→ **YOUR INSTRUCTIONS**
From the records below, copy out exactly the lines from the one containing "s.weirFree d = true →" to the one containing "(s.tickCycle d) ∧", both included. Add nothing else.

→ **INPUT DATA**
-- ==== Sys2Proof/Certificates/Slice0/Obligations.lean ====
section
/-! DEFINITION. Obligations.lean: the statements for the provers. -/

open Sys2Proof Sys2Proof.Machine

/-- The front command of the queue is taken and has its effect on the rest of the machine; with no command waiting and no request
at a target, a step is one cycle (the model's choice, assumption log entry 1). -/
def Obligations.StepRunsTheFrontCommand : Prop :=
  (∀ (c : Instr) (rest : List Instr) (s : State), step { s with pending := c :: rest } = exec c { s with pending := rest }) ∧
  (∀ s : State, s.pending = [] → (∀ g, (s.tport g).waiting = []) → step s = .next (s.cycles 1))

/-- No command stops the block: to every command, in every state, with any operands, the spec gives an effect. No command touches
the queue, and the clock never runs back. -/
def Obligations.NoCommandStops : Prop :=
  ∀ (i : Instr) (s : State), ∃ t, exec i s = .next t ∧ t.pending = s.pending ∧ s.now ≤ t.now

/-- Reset leaves the invariant: memory in canonical form (no byte listed), a usable key slot, the PHC in its range. -/
def Obligations.ResetHasTheInvariant : Prop := State.reset.Inv

/-- R28, R98: every step keeps the invariant: memory stays in its canonical form, a key slot that is programmed and not revoked
remains, NANOSECONDS stay below one second and SECONDS within 48 bits, in the PHC and in every load that waits. -/
def Obligations.StepKeepsTheInvariant : Prop :=
  ∀ s t : State, s.Inv → step s = .next t → t.Inv

/-- The frame of every command: from any state it changes nothing outside its scope (Instr.scope); outside a reset no retired unit
and no excluded channel comes back. -/
def Obligations.EveryCommandStaysInItsScope : Prop :=
  ∀ (i : Instr) (s t : State), exec i s = .next t → Frame i.scope s t

/-- R28: on every cycle the time unit adds TIME.ADDEND to FRACTION, a carry out of FRACTION increments NANOSECONDS, NANOSECONDS
that reach 1,000,000,000 become 0 as SECONDS increments, and SECONDS wraps from 2^48 - 1 to 0; any number of cycles is that many
single cycles, of which each counts once on the clock. -/
def Obligations.EachCycleAddsTheIncrementToThePhc : Prop :=
  ∀ (s : State) (p : PhcTime), p = s.time.phc →
    (p.frac < 2 ^ 32 → p.ns < 1000000000 → p.sec < 2 ^ 48 → ∀ q, q = (s.cycles 1).time.phc →
      q.frac = (p.frac + s.addend) % 2 ^ 32 ∧
      (p.frac + s.addend < 2 ^ 32 → q.ns = p.ns ∧ q.sec = p.sec) ∧
      (2 ^ 32 ≤ p.frac + s.addend → p.ns + 1 < 1000000000 → q.ns = p.ns + 1 ∧ q.sec = p.sec) ∧
      (2 ^ 32 ≤ p.frac + s.addend → p.ns + 1 = 1000000000 → q.ns = 0 ∧ (p.sec + 1 < 2 ^ 48 → q.sec = p.sec + 1) ∧
        (p.sec + 1 = 2 ^ 48 → q.sec = 0))) ∧
    (∀ k, (s.cycles (k + 1)).time.phc = ((s.cycles k).cycles 1).time.phc ∧ (s.cycles k).now = s.now + k)

/-- R30, and parts of R29, R46 and R47: in HOST mode a write of TIME.ADDEND takes the nominal value ±0.1% at most, and the PHC advances by it from
the next cycle; in FIRMWARE mode it is dropped. SERVO and HOST_LOCK take the written value; UTC_OFFSET follows the mode and neither
of its two values is lost; UTC_CFG takes the written byte in HOST mode. -/
def Obligations.ServoModeDecidesWhoSteersTheClock : Prop :=
  ∀ (s : State) (w : Word),
    (s.hostMode = true → ∃ t, exec (.timeAddendWrite w) s = .next t ∧
      t.addend = max 2860448219 (min 2866174843 w.toNat) ∧
      (t.cycles 1).time.phc = phcAdvance s.time.phc (max 2860448219 (min 2866174843 w.toNat)) 1 ∧
      t.time = s.time ∧ t.mem = s.mem ∧ ∀ a, a ≠ timeReg 0x020 → t.rd a = s.rd a) ∧
    (s.hostMode = false → exec (.timeAddendWrite w) s = .next (s.ev 0x0107 0x4000 0x020)) ∧
    (∃ t, exec (.timeServoSelect w) s = .next t ∧ t.hostMode = bit w.toNat 5 ∧
      t.utcOffset = (if bit w.toNat 5 then s.fld (timeReg 0x038) 7 0 else s.time.servoUtc) ∧
      t.fld (timeReg 0x038) 7 0 = s.fld (timeReg 0x038) 7 0 ∧ t.time.servoUtc = s.time.servoUtc) ∧
    (bit w.toNat 5 = true → ∃ t, exec (.hostLockSet w) s = .next t ∧ t.time.lock = bits w.toNat 7 6 ∧ t.time.phc = s.time.phc) ∧
    (s.hostMode = true → ∃ t, exec (.utcCfgWrite w) s = .next t ∧ t.utcOffset = w.toNat % 256 ∧ t.time = s.time ∧
      ∀ a, a ≠ timeReg 0x038 → t.rd a = s.rd a)

/-- R31, R46: in HOST mode TIME.CTRL.LOAD and STEP schedule their operation two cycles on, with the operands captured in the cycle
of the write; the PHC itself does not change yet. Two cycles after its write a lone LOAD sets SECONDS and NANOSECONDS and clears
FRACTION; a lone STEP adds its signed value over the full SECONDS and leaves FRACTION; a LOAD and a STEP that wait together leave
the LOAD alone. That an event runs the clock to its due cycle first is the model's choice (assumption log entry 3). -/
def Obligations.LoadAndStepActTwoCyclesOn : Prop :=
  ∀ (s : State) (w : Word) (d sec ns : Nat) (adj : Int),
    (s.hostMode = true → bit w.toNat 0 = true → bit w.toNat 1 = false → ∃ t, exec (.timeLoad w) s = .next t ∧
      t.time.ops = s.time.ops ++ [.load (s.now + 2) (s.rdn (timeReg 0x028) + 2 ^ 32 * (s.rdn (timeReg 0x02C) % 2 ^ 16))
        (min (s.rdn (timeReg 0x024)) 999999999)] ∧
      t.time.phc = s.time.phc ∧ t.now = s.now ∧ ∀ a, a ≠ timeReg 0 → t.rd a = s.rd a) ∧
    (s.hostMode = true → bit w.toNat 0 = false → bit w.toNat 1 = true → ∃ t, exec (.timeStep w) s = .next t ∧
      t.time.ops = s.time.ops ++ [.step (s.now + 2) (signed 64 (s.rd64 (timeReg 0x030)))] ∧
      t.time.phc = s.time.phc ∧ t.now = s.now ∧ ∀ a, a ≠ timeReg 0 → t.rd a = s.rd a) ∧
    (s.time.ops = [.load d sec ns] → ∃ t, exec .timeOpEffect s = .next t ∧
      t.time.phc = { sec, ns, frac := 0 } ∧ t.time.ops = [] ∧ t.now = max s.now d) ∧
    (s.time.ops = [.step d adj] → ∃ t, exec .timeOpEffect s = .next t ∧
      (phcNs t.time.phc : Int) = ((phcNs (s.runTo d).time.phc : Int) + adj) % ((2 ^ 48 : Nat) * 1000000000) ∧
      t.time.phc.frac = (s.runTo d).time.phc.frac ∧ t.time.ops = [] ∧ t.now = max s.now d) ∧
    (∀ e, s.time.ops = [.load d sec ns, .step e adj] ∨ s.time.ops = [.step e adj, .load d sec ns] →
      ∃ t, exec .timeOpEffect s = .next t ∧ t.time.phc = { sec, ns, frac := 0 } ∧ t.time.ops = [])

/-- R33, R39: a read of TIME.NOW_NS returns NANOSECONDS and latches the rest of the same instant; the clock and the PHC stand. A read
of TXTS_POP takes the oldest entry, answers VALID and its identifier and latches its time; on an empty queue it answers VALID 0 and
changes nothing. -/
def Obligations.TimeReadsDescribeOneInstant : Prop :=
  ∀ (s : State) (port : Nat),
    (∃ t, exec .nowNsRead s = .next t ∧ t.out = s.out ++ [.read (BitVec.ofNat 32 s.time.phc.ns)] ∧
      t.rd (timeReg 0x014) = BitVec.ofNat 32 s.time.phc.sec ∧ t.rd (timeReg 0x018) = BitVec.ofNat 32 (s.time.phc.sec / 2 ^ 32) ∧
      t.rd (timeReg 0x01C) = BitVec.ofNat 32 (s.time.phc.frac / 2 ^ 16) ∧ t.time = s.time ∧ t.now = s.now ∧ t.mem = s.mem ∧
      ∀ a, a ≠ timeReg 0x014 → a ≠ timeReg 0x018 → a ≠ timeReg 0x01C → t.rd a = s.rd a) ∧
    (∀ e r, s.time.txts.get port = e :: r → ∃ t, exec (.txtsPop port) s = .next t ∧
      t.time.txts.get port = r ∧ t.out = s.out ++ [.read (BitVec.ofNat 32 (2 ^ 31 + e.id % 2 ^ 16))] ∧
      t.rd (timePort port 0x10) = BitVec.ofNat 32 e.t.ns ∧ t.rd (timePort port 0x14) = BitVec.ofNat 32 e.t.sec ∧
      t.rd (timePort port 0x18) = BitVec.ofNat 32 (e.t.sec / 2 ^ 32 % 2 ^ 16 + e.t.frac * 2 ^ 16)) ∧
    (s.time.txts.get port = [] → exec (.txtsPop port) s = .next (s.emit (.read 0)))

/-- R42, R43: TGT_LO is staged; TGT_HI loads the target from both halves and arms; ARMED is set or cleared by its bit and FIRED
cleared by a one; CMP0 to CMP7 ignore all three. -/
def Obligations.CompareRegistersLoadAndArm : Prop :=
  ∀ (s : State) (m : Nat) (w : Word),
    (8 ≤ m → m < 16 →
      (∃ t, exec (.cmpTgtLoWrite m w) s = .next t ∧ t.time.cmps.get m = { s.time.cmps.get m with staged := w.toNat } ∧
        (∀ k, k ≠ m → t.time.cmps.get k = s.time.cmps.get k) ∧ t.time.phc = s.time.phc ∧ t.regs = s.regs ∧ t.mem = s.mem) ∧
      (∃ t, exec (.cmpTgtHiWrite m w) s = .next t ∧
        t.time.cmps.get m = { s.time.cmps.get m with target := (s.time.cmps.get m).staged + 2 ^ 32 * w.toNat, armed := true } ∧
        (∀ k, k ≠ m → t.time.cmps.get k = s.time.cmps.get k) ∧ t.time.phc = s.time.phc ∧ t.regs = s.regs ∧ t.mem = s.mem) ∧
      (∃ t, exec (.cmpArmedWrite m w) s = .next t ∧
        t.time.cmps.get m = { s.time.cmps.get m with
          armed := bit w.toNat 0, fired := (s.time.cmps.get m).fired && !bit w.toNat 1 } ∧
        (∀ k, k ≠ m → t.time.cmps.get k = s.time.cmps.get k) ∧ t.time.phc = s.time.phc ∧ t.regs = s.regs ∧ t.mem = s.mem)) ∧
    (m < 8 → exec (.cmpTgtLoWrite m w) s = .next s ∧ exec (.cmpTgtHiWrite m w) s = .next s ∧ exec (.cmpArmedWrite m w) s = .next s)

/-- R41, R44: an armed unit fires once its target is reached: FIRED is set, a unit with an interval stays armed with its target
moved by whole intervals past the present time, one without is disarmed; then the Sluice channels it triggers follow. A pulse ends
at its recorded cycle, and no other pin moves. That an event runs the clock to its due cycle first is the model's choice
(assumption log entry 3). -/
def Obligations.CompareUnitsFireAndPulsesEnd : Prop :=
  ∀ (s : State) (m k : Nat),
    ((s.time.cmps.get m).armed = true → ∃ u : State, exec (.compareFire m) s = .next (u.sluiceCompare m) ∧
      u.time.cmps.get m = (s.time.cmps.get m).fire (linear u.time.phc) ∧
      (u.time.cmps.get m).fired = true ∧ (u.time.cmps.get m).armed = ((s.time.cmps.get m).interval != 0) ∧
      (∀ j, j ≠ m → u.time.cmps.get j = s.time.cmps.get j) ∧
      u.time.phc = (s.cycles (s.cyclesTo (s.time.cmps.get m).target)).time.phc ∧
      u.now = s.now + s.cyclesTo (s.time.cmps.get m).target ∧ u.mem = s.mem ∧ u.regs = s.regs) ∧
    ((s.time.pins.get k).level = true → ∃ t, exec (.outputPulseEnd k) s = .next t ∧
      (t.time.pins.get k).level = false ∧ (∀ j, j ≠ k → t.time.pins.get j = s.time.pins.get j) ∧
      t.now = max s.now (s.time.pins.get k).fall ∧ t.out = s.out ++ [.pin (.timeOut k) false t.now] ∧
      t.mem = s.mem ∧ t.regs = s.regs)

/-- R45, R46, R48: an edge of PPS_IN captures the PHC; 2 s without one after one was seen is told once; FREQ_10M takes the count.
In FIRMWARE mode an offset above UNLOCK_NS while LOCKED, or three announce intervals without Sync, leads to HOLDOVER, an offset
above STEP_NS steps the PHC, and the first master leads to ACQUIRING. That an event runs the clock to its due cycle first is the
model's choice (assumption log entry 3). -/
def Obligations.ReferencesAreCapturedAndTheServoFollows : Prop :=
  ∀ (s : State) (cycles : Nat) (offset : Int) (best : Nat),
    (∃ t, exec .ppsInEdge s = .next t ∧ t.rd (timeReg 0x040) = BitVec.ofNat 32 s.time.phc.ns ∧
      t.rd (timeReg 0x044) = BitVec.ofNat 32 s.time.phc.sec ∧ t.rd (timeReg 0x048) = BitVec.ofNat 32 (s.time.phc.sec / 2 ^ 32) ∧
      t.time.ppsSeen = true ∧ t.time.phc = s.time.phc) ∧
    (s.time.ppsSeen = true → s.time.ppsReported = false → ∃ t u : State, exec .ppsInTimeout s = .next t ∧
      t = u.ev 0x0108 0x4000 ((t.now - s.time.ppsAt) / 1500000000) ∧ t.now = max s.now (s.time.ppsAt + 3000000000) ∧
      t.time.ppsReported = true) ∧
    (∃ t, exec (.freq10mCountDone cycles) s = .next t ∧ t.rd (timeReg 0x04C) = BitVec.ofNat 32 cycles ∧
      (1500150000 < cycles ∨ cycles < 1499850000 → t = (s.wrn (timeReg 0x04C) cycles).ev 0x0109 0x4000 cycles) ∧
      (1499850000 ≤ cycles → cycles ≤ 1500150000 → t = s.wrn (timeReg 0x04C) cycles)) ∧
    (s.hostMode = false →
    (s.time.master.isSome = true → s.time.lock = 2 → s.rdn (timeReg 0x064) < offset.natAbs →
      ∃ t, exec (.ptpSyncReceived offset) s = .next t ∧ t.time.lock = 3 ∧ t.time.lastOffset = offset ∧
        t.time.syncSeen = (s.time.syncSeen + 1) % 2 ^ 16 ∧ t.time.phc = s.time.phc) ∧
    (s.time.master.isSome = true → s.time.lock < 2 → 1000000 < offset.natAbs → s.rdn (timeReg 0x060) < offset.natAbs →
      0 < s.rdn (timeReg 0x068) →
      ∃ t, exec (.ptpSyncReceived offset) s = .next t ∧ t.time.ops = s.time.ops ++ [.step (s.now + 2) (-offset)] ∧
        t.addend = s.addend ∧ t.time.lock = s.time.lock) ∧
    (s.time.lock = 0 → some best ≠ s.time.master → ∃ t, exec (.ptpAnnounceReceived (some best) none) s = .next t ∧
      t.time.lock = 1 ∧ t.time.master = some best ∧ t.time.servoUtc = s.time.servoUtc) ∧
    (s.time.lock = 2 → ∃ t, exec .syncTimeout s = .next t ∧ t.time.lock = 3 ∧ t.time.phc = s.time.phc))
/-- R41, R55, R65, R66: a Weir begins. At a pending tick that does not come after the forced Weir's cycle the domain's tick
becomes that of the PHC, and always grows; a forced Weir, the period of a DRAIN_PACED domain and its 512 cycles after the last
event each begin the next tick. In each case the stage is the drain, measured from the cycle it began. That an event runs the
clock to its due cycle first is the model's choice (assumption log entry 3). -/
def Obligations.WeirBeginsAtItsCycle : Prop :=
  ∀ (s : State) (d : Nat), s.weirFree d = true →
    ((s.dom d).mode ≠ 1 → (s.dom d).stage ≠ .none → s.tickCycle d ≤ s.forcedDue d → ∃ t, exec (.weirStart d) s = .next t ∧
      (t.dom d).stage = .drain ∧ (t.dom d).t0 = t.now ∧ t.now = max s.now (s.tickCycle d) ∧
      (t.dom d).tick = max ((s.dom d).tickAfter (phcNs t.time.phc) - 1) ((s.dom d).tick + 1) ∧ (t.dom d).unaligned = false) ∧
    ((s.dom d).mode ≠ 1 → (s.dom d).stage ≠ .none → s.forcedDue d < s.tickCycle d → ∃ t, exec (.forcedWeir d) s = .next t ∧
      (t.dom d).stage = .drain ∧ (t.dom d).t0 = t.now ∧ t.now = max s.now (s.forcedDue d) ∧
      (t.dom d).tick = (s.dom d).tick + 1 ∧ (t.dom d).unaligned = true ∧ (t.dom d).forced = (s.dom d).forced + 1) ∧
    ((s.dom d).mode = 1 → (s.dom d).stage ≠ .none → s.runningIn d ≠ [] → s.drained d = false →
      ∃ t, exec (.drainPeriodExpired d) s = .next t ∧ (t.dom d).stage = .drain ∧ (t.dom d).t0 = t.now ∧
      t.now = max s.now ((s.dom d).openAt + s.winOf d) ∧ (t.dom d).tick = (s.dom d).tick + 1 ∧ (t.dom d).byPeriod = true) ∧
    (∀ r, (s.dom d).mode = 1 → (s.dom d).stage ≠ .none → (s.dom d).readyAt = some r →
      ∃ t, exec (.drainPacedWeirDue d) s = .next t ∧ (t.dom d).stage = .drain ∧ (t.dom d).t0 = t.now ∧
      t.now = max s.now (r + 512) ∧ (t.dom d).tick = (s.dom d).tick + 1 ∧ (t.dom d).readyAt = none)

→ **REPLY TO THE TASK**
  ∀ (s : State) (d : Nat), s.weirFree d = true →
    ((s.dom d).mode ≠ 1 → (s.dom d).stage ≠ .none → s.tickCycle d ≤ s.forcedDue d → ∃ t, exec (.weirStart d) s = .next t ∧
      (t.dom d).stage = .drain ∧ (t.dom d).t0 = t.now ∧ t.now = max s.now (s.tickCycle d) ∧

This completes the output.